Begin at the line containing "match r with" in the entries below and end at the line containing "(s : State) (r"; transcribe that range exactly and nothing outside it.

(Collected data)
########
-- ==== Sys2Proof/Machine/Dispatch.lean ====
section
/-!
DEFINITION. Sys2Proof/Machine/Dispatch.lean: one arm per row of spec/opcode_table.json, each one call of that row's meaning.
-/
namespace Sys2Proof.Machine
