/-- Moves of the invalidations, of far writes, of the links, whose packets the other side acknowledges (R264), and patrol scrub (R36). -/
def State.unitMoves (s : State) (n : Nat) : List Instr :=
  s.invals.flatMap (fun v => (pickOf n ((List.range 24).filter fun c => !v.2.arrived.contains c)).map fun c => .invalidationArrival v.1 c) ++
  (s.invals.filter fun v => s.invalDue v.1 v.2).map (fun v => .invalidationComplete v.1) ++
  (s.writes.filter s.mayWiden).map (fun w => .visibilityWiden w.id) ++
  ((List.range 16).filter fun p => !(s.link p).replay.isEmpty && (s.link p).tx.since.isNone).map (fun p => .linkFlitReceive ⟨p, true⟩ true) ++
  s.scrubLines.map (fun l => .patrolScrub l)

/-- Moves of the service cores and the reeve.  In WARM and OFF the cores serve nobody (R253). -/
def State.serviceMoves (s : State) : List Instr :=
  ((List.range 16).filter fun k => !(s.core k).queue.isEmpty && s.mstate != .warm && s.mstate != .off).map (fun k => Instr.hostRequestPerform k) ++
  ((List.range 16).filter fun x => s.spillDue x && (s.clockOn || s.isDying x)).map (fun x => Instr.spill x) ++
  ((List.range 64).filter fun i => ((s.ctx (i / 4)).ring (i % 4)).expired s.time).map fun i => Instr.coalescingTimer (i / 4) (i % 4)

/-- Transitions of the module state that are due (R252), and barrier trees that have disagreed (R267). -/
def State.moduleMoves (s : State) : List Instr :=
  (if s.coolantDue then [.coolantLow] else []) ++ (if s.soakDue then [.soakDone] else []) ++
  (if s.lockDue then [.lockDistributed] else []) ++ (if s.drainDue then [.drainDone] else []) ++
  (if s.parkDue then [.parkExit] else []) ++ s.treeFaults.map (fun t => .barrierTreeDisagree t.1 t.2.1)

/-- Moves of units whose clocks stop in PARK and WARM (R252). -/
def State.clockedMoves (s : State) (n : Nat) : List Instr :=
  if s.clockOn then (s.ops.flatMap fun o => s.opMoves n o.1 o.2) ++ s.harrowMoves ++ s.sheafMoves else []

/-- Every move that is enabled. -/
def State.moves (s : State) (n : Nat) : List Instr :=
  s.clockedMoves n ++ s.dieMoves ++ s.unitMoves n ++ s.serviceMoves ++ s.moduleMoves

/-- What moves whose time has come do, which nothing goes before: a timing set 2 ms after its sample (R248), a lock after 1 ms (R252), a port
whose retries have failed for 100 µs (R264), a part that has not reached its target within 1 ms (R266), a barrier tree 1 ms after it
disagreed (R267), a link key near its last number (R233). -/
def State.urgent (s : State) : List Result :=
  ((List.range 4).filter s.switchLate).map (fun d => execTimingSetSwitch d s) ++
  ((List.range 16).filter s.portDead).map (fun p => execLinkPortDown p s) ++
  (if s.lockLate then [execLockDistributed s] else []) ++
  ((s.treeFaults.filter (·.2.2)).map fun t => execBarrierTreeDisagree t.1 t.2.1 s) ++
  ([true, false].flatMap fun out =>
    ((List.range 16).filter (s.rekeyDue · out)).map fun p => execLinkRekey ⟨p, out⟩ (((s.link p).dir out).seq + 1) s) ++
  s.ops.flatMap fun o => if o.2.cancel || o.2.spilled then [] else
    (o.2.parts.zipIdx.filter fun p => (s.latePage o.2 p.1).isSome).map fun p => execLinkPartTimeout o.1 p.2 s

/-! ## The clock (R7, R153, R244, R249) -/

/-- Reference time of 10 µs, the interval of samples (R244, R255). -/
def samplePeriod : Nat := 10 * microsecond

/-- Sensors, flow and power are sampled. -/
def State.sample (s : State) : State :=
  let s := (List.range 4).foldl (fun s d => nextOr s (execSensorSample d s)) s
  nextOr s (execPowerSample s)

/-- One cycle, twice as long in COOL; with the clocks of the field dies stopped only time goes on.  Samples are taken every 10 µs, and patrol
scrub ends a round every 64 s (R244, R247). -/
def State.tick (s : State) : State :=
  let time := s.time + s.timeStep
  let sampled := time / samplePeriod != s.time / samplePeriod
  let scrubbed := time / scrubPeriod != s.time / scrubPeriod
  let s := { s with time := time, cycle := if s.clockOn then s.cycle + 1 else s.cycle }
  let s := if sampled then s.sample else s
  let s := if scrubbed then s.scrubAll else s
  if s.clockOn then s.put [.plan 0] else s

/-- The enabled moves and the tick, each with the choice since which it waits. -/
def State.waits (s : State) (l : List (Option Instr)) : List (Option Instr × Nat) :=
  l.map fun m => (m, ((s.waiting.find? fun w => w.1 == m.map moveKey).map (·.2)).getD s.choice)

/-- The one that has waited longest. -/
def longest : List (Option Instr × Nat) → Option (Option Instr × Nat)
  | [] => none
  | w :: r =>
    match longest r with
    | some x => if x.2 < w.2 then some x else some w
    | none => some w

/-- The move taken: one that has waited `Config.patience` choices, the longest first, else one by free choice (R135, log entry 3). -/
def State.chosen (s : State) (l : List (Option Instr × Nat)) : Option Instr :=
  match longest (l.filter fun w => decide (w.2 + Config.patience ≤ s.choice)) with
  | some w => w.1
  | none => (l[Config.freeChoice s.choice % max 1 l.length]?).bind (·.1)

/-- A move is taken, or the clock ticks; what else is enabled waits on (R135). -/
def State.takeMove (s : State) (m : Option Instr) (l : List (Option Instr × Nat)) : Result :=
  let s := { s with choice := s.choice + 2
                    waiting := (l.map fun w => (w.1.map moveKey, w.2)).filter fun w => w.1 != m.map moveKey }
  match m with
  | some i => exec i s
  | none => .next s.tick

/-- Between two cycles: a move whose time has come, else a move or the clock's tick (R135). -/
def State.background (s : State) : Result :=
  match s.urgent with
  | r :: _ => r
  | [] =>
    let ms := s.moves (Config.freeChoice (s.choice + 1))
    if ms.isEmpty then .next { s with waiting := [] }.tick
    else
      let l := s.waits (ms.map some ++ [none])
      s.takeMove (s.chosen l) l

/-! ## What reaches the module from outside -/

/-- The first input that is due, with the state without it. -/
def dueInput (time : Nat) : List (Nat × Input) → Option (Input × List (Nat × Input))
  | [] => none
  | (t, x) :: r => if t ≤ time then some (x, r) else (dueInput time r).map fun y => (y.1, (t, x) :: y.2)

/-- A double error of a Granary cell poisons it (R267). -/
def State.cellError (s : State) (d i : Nat) : State :=
  let c := s.cell d i
  if c.kind = .free then s
  else if c.kind = .future then (s.poisonFuture (mkHandle 3 c.gen d i)).countUncorrectable
  else (s.setCell d i { c with poison := true }).countUncorrectable

/-- A double error of a record of a pool fails it (R267). -/
def State.recordError (s : State) (d cls i : Nat) : State :=
  (s.modDie d fun y => { y with spoiled := if y.spoiled.contains (cls, i) then y.spoiled else y.spoiled ++ [(cls, i)] }).countUncorrectable

/-- An error of the result whose residue check is the nth under way: that check fails when it is complete (R391). -/
def Tile.residueError (t : Tile) (now n : Nat) : Tile :=
  match (t.checks.filter (now < ·))[n]? with
  | some c => { t with residue := some (min c (t.residue.getD c)) }
  | none => t

/-- The deliveries of a barrier tree have bad parity, or good parity again (R267). -/
def State.treeFault (s : State) (d n : Nat) (bad : Bool) : State :=
  s.modDie d fun y => { y with treeBad := if bad then y.treeBad ||| (1#2 <<< n) else y.treeBad &&& ~~~(1#2 <<< n) }

/-- A line with an error: one symbol is corrected, more are not (R35). -/
def State.lineError (s : State) (line n : Nat) : State :=
  if n = 1 then { s with soft := mput s.soft line 0 } else { s with hard := mput s.hard line 0 }

/-- A write of another module in its second tier, or of a module beyond. -/
def State.remoteWrite (s : State) (m pa : Nat) (bs : List Byte) : State := s.sysPut (.remote m) 0 pa bs

/-- A window of another module refuses this module's parts with a fault kind, or with 0 serves them (R236). -/
def State.remoteWindow (s : State) (m n kind : Nat) : State :=
  let l := s.refusing.filter fun r => r.1 != (m, n)
  { s with refusing := if kind = 0 then l else ((m, n), kind) :: l }

/-- An input takes effect. -/
def State.applyInput (s : State) : Input → Result
  | .event i => exec i s
  | .go core slot words stream => .next (s.goWrite core slot words stream)
  | .request _ r => match r with
    | .read pa n => .next (s.cxlRequest (.read pa n) pa)
    | .write pa bs => .next (s.cxlRequest (.write pa bs) pa)
    | .mail _ _ => .next s
  | .sensors d l => .next (s.modDie d fun y => { y with sensors := l })
  | .flow n => .next { s with flow := n }
  | .power n => .next { s with powerNow := n }
  | .hostWrite pa bs => .next (s.sysPut .host 0 pa bs)
  | .remoteWrite m pa bs => .next (s.remoteWrite m pa bs)
  | .remoteWindow m n kind => .next (s.remoteWindow m n kind)
  | .reeveInvalidate x va => .next (s.invalidate none x va false)
  | .fieldError k g dead => .next (s.modTile k fun t =>
      { t with field := if dead then { t.field with dead := ins t.field.dead g } else { t.field with worn := ins t.field.worn g } })
  | .lineError line n => .next (s.lineError line n)
  | .cellError d i => .next (s.cellError d i)
  | .recordError d cls i => .next (s.recordError d cls i)
  | .sramError => .next s.countSram
  | .residueError k n => .next (s.modTile k (·.residueError s.cycle n))
  | .treeFault d n bad => .next (s.treeFault d n bad)
  | .msixControl p en fm =>
    .next ((s.setMsixFn p { s.msixFn p with enable := en, fnMask := fm }).flushMsix p)
  | .msixVector p v mask =>
    let f := s.msixFn p
    .next ((s.setMsixFn p { f with open_ := if mask then f.open_.filter (· != v) else ins f.open_ v }).flushMsix p)
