/-- R58, R231, R235, R236, R252, R253, R265, R266: a part that arrives for this module is checked, and line by line served, or refused with
its kind, in the order of its source's stream; one ahead of its turn, beyond its budget or while the clocks stand is held, a duplicate
discarded; a part for another module goes on by LROUTE, and with no port or at its eighth hop is refused with kind 5.  That a part is held
when the budget of its window's context is spent is the model's reading of R58 (log entry 24). -/
def Sys2Proof.remotePartsArrive : Prop :=
  ∀ (s : State) (r : RemotePart),
    let x := wbits ((s.wintab[r.window]?).getD (0#64, 0#64)).1 56 4
    let j : RemoteJob := { part := r, entry := (s.wintab[r.window]?).getD (0#64, 0#64), kind := s.windowKind r, old := false, lines := 0, got := [] }
    let ended (t : State) (kind : Nat) (bs : List Byte) : Prop :=
      answered s t r kind bs ∧ t.remoteHeld = [] ∧ t.expectedSeq r = s.expectedSeq r + 1
    (r.target = s.cfg.moduleId.toNat → s.remoteHeld = [] →
      (r.seq = s.expectedSeq r → s.mstate ≠ .warm →
        (∀ kind, s.windowKind r = some kind → ∃ t, exec (.remotePartArrival r) s = .next t ∧ ended t kind [] ∧ t.tier = s.tier) ∧
        (∀ l more, s.windowKind r = none → remoteLines r = l :: more →
          (∀ kind, s.windowKey (r.pa / 65536) x = .inl kind →
            ∃ t, exec (.remotePartArrival r) s = .next t ∧ ended t kind [] ∧ t.tier = s.tier) ∧
          (∀ key, s.windowKey (r.pa / 65536) x = .inr key →
            (s.clockOn = false ∨ s.drillOpen (colour (r.pa / 65536)) x = false ∨ (r.write = false ∧ s.linkBudget x r.source = false) →
              ∃ t, exec (.remotePartArrival r) s = .next t ∧ t.remoteHeld = [j] ∧ t.sent = s.sent ∧ t.tier = s.tier) ∧
            (s.clockOn = true → s.drillOpen (colour (r.pa / 65536)) x = true → s.poison = [] → (∀ y, mget s.hard y = none) →
              (r.write = false → s.linkBudget x r.source = true → more = [] →
                ∃ t bs, exec (.remotePartArrival r) s = .next t ∧ ended t 0 bs ∧ bs.length = r.bytes ∧ t.tier = s.tier) ∧
              (r.write = true → r.data.length = r.bytes → more = [] →
                ∃ t, exec (.remotePartArrival r) s = .next t ∧ ended t 0 [] ∧ t.tier = (s.sysPut .tier key r.pa r.data).tier) ∧
              (r.write = false → s.linkBudget x r.source = true → more ≠ [] →
                s.budget x 0 ≤ spentOf (s.ctrl (colour (r.pa / 65536))).spent x + (remoteLine r l).2 →
                ∃ t bs, exec (.remotePartArrival r) s = .next t ∧ t.remoteHeld = [{ j with lines := 1, got := bs }] ∧
                  bs.length = (remoteLine r l).2 ∧ t.sent = s.sent ∧ t.tier = s.tier))))) ∧
      (s.expectedSeq r < r.seq ∨ (r.seq = s.expectedSeq r ∧ s.mstate = .warm) →
        ∃ t, exec (.remotePartArrival r) s = .next t ∧ t.remoteHeld = [j] ∧ t.sent = s.sent ∧ t.tier = s.tier)) ∧
    (r.target = s.cfg.moduleId.toNat →
      r.seq < s.expectedSeq r ∨ (∃ q ∈ s.remoteHeld, q.part.source = r.source ∧ q.part.stream = r.stream ∧ q.part.seq = r.seq) →
      exec (.remotePartArrival r) s = .next s) ∧
    (r.target ≠ s.cfg.moduleId.toNat →
      (∀ p, s.route r.target = some p → r.hops < 8 →
        ((s.link p).fits = true → ∃ t l, exec (.remotePartArrival r) s = .next t ∧ t.sent = l ++ s.sent ∧
          .remoteForward p { r with hops := r.hops + 1 } ∈ l) ∧
        ((s.link p).fits = false → ∃ t, exec (.remotePartArrival r) s = .next t ∧
          (t.link p).queue = (s.link p).queue ++ [.forward { r with hops := r.hops + 1 }])) ∧
      ((r.hops < 8 ∧ s.route r.target = none) ∨ 8 ≤ r.hops →
        ∃ t, exec (.remotePartArrival r) s = .next t ∧ answered s t r 5 []))

/-- R233, R264, R266: an incoming flit uses up its packet number, or fails and is awaited again; an outgoing packet stands in the replay buffer
until the other side has checked it, is sent again from it, under its own nonce and key, when that fails, and makes room for what waits;
a key agreed for a number applies from it, and numbers then begin again at 0 (log entry 84); a port whose retries have failed for 100 µs goes
down, and what it had sent goes out on the next. -/
def Sys2Proof.linksMove : Prop :=
  ∀ (s : State) (p a : Nat) (out : Bool), p < 16 →
    let x := s.link p
    let counted (t : State) : Prop := wbits t.errstat 32 16 = min (wbits s.errstat 32 16 + 1) 65535
    (∃ t, exec (.linkFlitReceive ⟨p, false⟩ false) s = .next t ∧ (t.link p).rx.seq = x.rx.seq ∧
      (t.link p).rx.since = some (x.rx.since.getD s.time) ∧ counted t) ∧
    (x.rx.rekey = none → s.rekeyDue p false = false →
      ∃ t, exec (.linkFlitReceive ⟨p, false⟩ true) s = .next t ∧ (t.link p).rx.seq = x.rx.seq + 1 ∧ (t.link p).rx.since = none ∧
        (t.link p).rx.key = x.rx.key) ∧
    (∀ m key, x.rx.rekey = some (m, key) →
      ∃ t, exec (.linkFlitReceive ⟨p, false⟩ true) s = .next t ∧ (t.link p).rx.since = none ∧
        (m ≤ x.rx.seq + 1 → (t.link p).rx.key = key ∧ (t.link p).rx.rekey = none ∧ (t.link p).rx.seq = 0) ∧
        (x.rx.seq + 1 < m → (t.link p).rx.key = x.rx.key ∧ (t.link p).rx.seq = x.rx.seq + 1)) ∧
    (∀ pk rest, x.replay = pk :: rest →
      (∃ t l, exec (.linkFlitReceive ⟨p, true⟩ false) s = .next t ∧ (t.link p).replay = x.replay ∧ (t.link p).tx.seq = x.tx.seq ∧
        (t.link p).tx.since = some (x.tx.since.getD s.time) ∧ counted t ∧ t.sent = l ++ s.sent ∧
        .linkPacket p (linkNonce s.cfg.moduleId p pk.seq) pk.key pk.item ∈ l) ∧
      (x.queue = [] → ∃ t, exec (.linkFlitReceive ⟨p, true⟩ true) s = .next t ∧ (t.link p).replay = rest ∧ (t.link p).tx.since = none ∧
        (t.link p).tx.seq = x.tx.seq ∧ t.sent = s.sent) ∧
      (∀ item more, x.queue = item :: more → rest.length < 64 → x.tx.seq < linkLimit → x.tx.rekey = none → s.rekeyDue p true = false →
        ∃ t l, exec (.linkFlitReceive ⟨p, true⟩ true) s = .next t ∧ (t.link p).queue = more ∧
          (t.link p).replay = rest ++ [{ seq := x.tx.seq, key := x.tx.key, item := item }] ∧ (t.link p).tx.seq = x.tx.seq + 1 ∧
          t.sent = l ++ s.sent ∧ .linkPacket p (linkNonce s.cfg.moduleId p x.tx.seq) x.tx.key item ∈ l)) ∧
    (x.replay = [] → ∀ good, exec (.linkFlitReceive ⟨p, true⟩ good) s = .next s) ∧
    (s.portDead p = true →
      ∃ t, exec (.linkPortDown p) s = .next t ∧ (t.link p).up = false ∧
        ∀ pk r q, x.replay = [pk] → x.queue = [] → pk.item = .forward r → t.route r.target = some q → (s.link q).fits = true →
          ∃ l, t.sent = l ++ s.sent ∧ .remoteForward q r ∈ l) ∧
    (s.portDead p = false → exec (.linkPortDown p) s = .next s) ∧
    ((x.dir out).seq < a → a < linkLimit → s.canSign = true →
      ∃ t, exec (.linkRekey ⟨p, out⟩ a) s = .next t ∧ ((t.link p).dir out).rekey = some (a, s.reeve.nextKey) ∧
        t.reeve.nextKey = s.reeve.nextKey + 1 ∧ t.reeve.q = s.reeve.q + 1 ∧ t.sent = .kexLink p out a :: s.sent) ∧
    (s.canSign = false → exec (.linkRekey ⟨p, out⟩ a) s = .next s)

/-- R35, R58, R151, R224, R232, R233, R235, R236, R247, R257, R260, R263–R267: arriving remote parts, link flits, ports and keys, snoops, host
requests, token rings, the watchdog, the spill, patrol scrub and barrier trees.  That a remote part waits while the budget of its window's
context is spent rests on log entry 24, and that the watchdog leaves nothing in the core's queue, where R260 speaks of mailboxes only, on
log entry 35: both are the model's choices. -/
def Obligations.LinksAndHost : Prop :=
  remotePartsArrive ∧ linksMove ∧ ∀ (s : State) (p k a x n d : Nat), p < 16 → k < 16 → x < 16 → n < 4 → d < 4 →
    (∃ t, exec (.cxlSnoop p a) s = .next t ∧ t = s.send (.snoopInvalid p a)) ∧
    (∃ t, exec (.serviceWatchdog k) s = .next t ∧ (t.core k).queue = [] ∧ (t.core k).cur = none ∧
      (∀ i ∈ (s.core k).open_, .mailDone k i 7 ∈ t.sent) ∧ ∀ i ws, .mail i ws ∈ (s.core k).queue → .mailDone k i 7 ∈ t.sent) ∧
    (∀ pa m rest, (s.core k).queue = .read pa m :: rest →
      (s.inHdmRange pa m = false →
        ∃ t, exec (.hostRequestPerform k) s = .next t ∧ (t.core k).queue = rest ∧ t.sent = .cxlFailed k :: s.sent) ∧
      (s.inHdmRange pa m = true → s.poison = [] → (∀ l, mget s.hard l = none) →
        ∃ t bs, exec (.hostRequestPerform k) s = .next t ∧ (t.core k).queue = rest ∧ t.sent = .cxlData k bs :: s.sent ∧ bs.length = m)) ∧
    (let r := (s.ctx x).ring n
     let tail := (s.cellAt r.w0).w0
     (r.w1.getLsbD 63 = true → s.cellOk r.w0 = true → tail ≠ r.seen →
        (wbits r.w1 0 8 ≤ (tail - r.q).toNat →
          ∃ t, exec (.tailUpdate x n) s = .next t ∧ (t.ctx x).ring n = { r with seen := tail, q := tail, timer := none }) ∧
        ((tail - r.q).toNat < wbits r.w1 0 8 →
          ∃ t, exec (.tailUpdate x n) s = .next t ∧ (t.ctx x).ring n =
            { r with seen := tail, timer := some (r.timer.getD (s.time + wbits r.w1 8 16 * microsecond)) } ∧ t.sent = s.sent)) ∧
     (r.expired s.time = true → s.cellOk r.w0 = true →
        ∃ t, exec (.coalescingTimer x n) s = .next t ∧ ((t.ctx x).ring n).timer = none ∧
          (r.q.toNat < tail.toNat → ((t.ctx x).ring n).q = tail))) ∧
    (s.spillDue x = true →
      (∀ y, (s.ctx x).pre = .running none y →
        ∃ t, exec (.spill x) s = .next t ∧ ((t.ctx x).pre = .spilled ∨ (t.ctx x).pre = .spillFault)) ∧
      (∀ q y, (s.ctx x).pre = .running (some q) y →
        ∃ t i key es ws, exec (.spill x) s = .next t ∧ (t.ctx x).pre = .dying i key es ws ∧ (t.ctx x).key = 0) ∧
      (∀ y key es ws, (s.ctx x).pre = .dying y key es ws → ∃ t, exec (.spill x) s = .next t ∧ (t.ctx x).pre = .none ∧ (t.ctx x).live = false)) ∧
    (s.poison.contains (a / 1024) = false → (mget s.hard a).isSome = true →
      ∃ t, exec (.patrolScrub a) s = .next t ∧ a / 1024 ∈ t.poison) ∧
    (s.poison.contains (a / 1024) = false → mget s.hard a = none → (mget s.soft a).isSome = true →
      ∃ t, exec (.patrolScrub a) s = .next t ∧ mget t.soft a = none ∧ t.tier = s.tier ∧
        (t.ctrl (colour (a / 1024))).corrected = (s.ctrl (colour (a / 1024))).corrected + 1) ∧
    (∀ tree, tree < 2 →
      ((s.die d).odd.any (·.1 == tree) = true →
        ∃ t, exec (.barrierTreeDisagree d tree) s = .next t ∧ (t.die d).treesIn = (s.die d).treesIn.filter (· != tree) ∧
          (t.die d).odd.any (·.1 == tree) = false ∧ t.sent = .logTree d tree :: s.sent) ∧
      ((s.die d).odd.any (·.1 == tree) = false → exec (.barrierTreeDisagree d tree) s = .next s))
########
### ANSWER BOX
  | .request _ r => match r with
    | .read pa n => .next (s.cxlRequest (.read pa n) pa)
    | .write pa bs => .next (s.cxlRequest (.write pa bs) pa)
    | .mail _ _ => .next s
  | .sensors d l => .next (s.modDie d fun y => { y with sensors := l })
  | .flow n => .next { s with flow := n }
  | .power n => .next { s with powerNow := n }
  | .hostWrite pa bs => .next (s.sysPut .host 0 pa bs)
  | .remoteWrite m pa bs => .next (s.remoteWrite m pa bs)
  | .remoteWindow m n kind => .next (s.remoteWindow m n kind)
  | .reeveInvalidate x va => .next (s.invalidate none x va false)
  | .fieldError k g dead => .next (s.modTile k fun t =>
      { t with field := if dead then { t.field with dead := ins t.field.dead g } else { t.field with worn := ins t.field.worn g } })
  | .lineError line n => .next (s.lineError line n)
  | .cellError d i => .next (s.cellError d i)
  | .recordError d cls i => .next (s.recordError d cls i)
  | .sramError => .next s.countSram
  | .residueError k n => .next (s.modTile k (·.residueError s.cycle n))
  | .treeFault d n bad => .next (s.treeFault d n bad)
  | .msixControl p en fm =>
    .next ((s.setMsixFn p { s.msixFn p with enable := en, fnMask := fm }).flushMsix p)
  | .msixVector p v mask =>
    let f := s.msixFn p
    .next ((s.setMsixFn p { f with open_ := if mask then f.open_.filter (· != v) else ins f.open_ v }).flushMsix p)
/-- R58, R231, R235, R236, R252, R253, R265, R266: a part that arrives for this module is checked, and line by line served, or refused with
its kind, in the order of its source's stream; one ahead of its turn, beyond its budget or while the clocks stand is held, a duplicate
discarded; a part for another module goes on by LROUTE, and with no port or at its eighth hop is refused with kind 5.  That a part is held
when the budget of its window's context is spent is the model's reading of R58 (log entry 24). -/
def Sys2Proof.remotePartsArrive : Prop :=
  ∀ (s : State) (r : RemotePart),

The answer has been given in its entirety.